(Beginning of PROVIDED INFORMATION)

/-- Objects 0x1000 to 0x10FF. -/
def odTable10 : List ObjDesc := [
  { idx := 0x1000, sub := 1, name := "VARIANT_CODE", ty := .string, size := 12, rd := 31, wr := 0, pers := .sealed, app := .immediate, dflt := zeros 12 },
  { idx := 0x1000, sub := 2, name := "STEPPING", ty := .u16, size := 2, rd := 31, wr := 0, pers := .sealed, app := .immediate, dflt := zeros 2 },
  { idx := 0x1000, sub := 3, name := "FUSE_MAP", ty := .u32, size := 4, rd := 31, wr := 0, pers := .sealed, app := .immediate, dflt := zeros 4 },
  { idx := 0x1000, sub := 4, name := "DEVICE_SERIAL", ty := .octets, size := 8, rd := 31, wr := 0, pers := .sealed, app := .immediate, dflt := zeros 8 },
  { idx := 0x1000, sub := 5, name := "COMPAT_LEVEL", ty := .u16, size := 2, rd := 10, wr := 10, pers := .stored, app := .nextBoot, dflt := [66, 0] },
  { idx := 0x1000, sub := 6, name := "COMPAT_SUPPORTED", ty := .array, size := 6, rd := 31, wr := 0, pers := .sealed, app := .immediate, dflt := [0, 2, 65, 1, 66, 0] },
  { idx := 0x1010, sub := 1, name := "SCHEMA", ty := .domain, size := 0, rd := 31, wr := 0, pers := .volatile, app := .immediate }]

/-- Objects 0x1100 to 0x11FF. -/
def odTable11 : List ObjDesc := [
  { idx := 0x1100, sub := 1, name := "CONFIG_EXPORT", ty := .domain, size := 0, rd := 10, wr := 0, pers := .volatile, app := .immediate },
  { idx := 0x1100, sub := 2, name := "MIRROR_EXPORT", ty := .domain, size := 0, rd := 10, wr := 0, pers := .volatile, app := .immediate, table := true, maxRow := 4095 },
  { idx := 0x1100, sub := 3, name := "CONFIG_IMPORT", ty := .domain, size := 0, rd := 0, wr := 10, pers := .volatile, app := .nextBoot },
  { idx := 0x1100, sub := 4, name := "IMPORT_STATUS", ty := .u8, size := 1, rd := 31, wr := 0, pers := .stored, app := .immediate, dflt := zeros 1 },
  { idx := 0x1100, sub := 5, name := "IMPORT_SOURCE", ty := .octets, size := 32, rd := 31, wr := 0, pers := .stored, app := .immediate, dflt := zeros 32 }]

/-- Objects 0x1200 to 0x12FF. -/
def odTable12 : List ObjDesc := [
  { idx := 0x1200, sub := 1, name := "MODE_CURRENT", ty := .u8, size := 1, rd := 31, wr := 0, pers := .volatile, app := .immediate, dflt := zeros 1 },
  { idx := 0x1200, sub := 2, name := "MODE_REQUEST", ty := .u8, size := 1, rd := 31, wr := 31, pers := .volatile, app := .ownRule, fields := [⟨0, 1, false, 0, 11⟩], dflt := zeros 1 },
  { idx := 0x1200, sub := 3, name := "MODE_LEAD", ty := .u8, size := 1, rd := 3, wr := 3, pers := .stored, app := .immediate, fields := [⟨0, 1, false, 2, 128⟩], dflt := [8] },
  { idx := 0x1200, sub := 4, name := "MODE_PENDING", ty := .u8, size := 1, rd := 31, wr := 0, pers := .volatile, app := .immediate, dflt := [255] },
  { idx := 0x1200, sub := 5, name := "MODE_EFFECTIVE_ASN", ty := .u64, size := 8, rd := 31, wr := 0, pers := .volatile, app := .immediate, dflt := zeros 8 },
  { idx := 0x1200, sub := 6, name := "BOOT_MODE", ty := .u8, size := 1, rd := 2, wr := 2, pers := .stored, app := .nextBoot, fields := [⟨0, 1, false, 3, 9⟩], dflt := [3] },
  { idx := 0x1200, sub := 7, name := "MODE_SCHEDULE_SET", ty := .u8, size := 1, rd := 3, wr := 3, pers := .stored, app := .immediate, fields := [⟨0, 1, false, 0, 3⟩], dflt := zeros 1 },
  { idx := 0x1200, sub := 8, name := "REBOOT", ty := .u8, size := 1, rd := 0, wr := 26, pers := .volatile, app := .ownRule, fields := [⟨0, 1, false, 1, 1⟩], dflt := zeros 1 }]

(End of PROVIDED INFORMATION)

Whenever a line in the data holds "Objects", copy that line.

/-- Objects 0x1000 to 0x10FF. -/
/-- Objects 0x1100 to 0x11FF. -/
/-- Objects 0x1200 to 0x12FF. -/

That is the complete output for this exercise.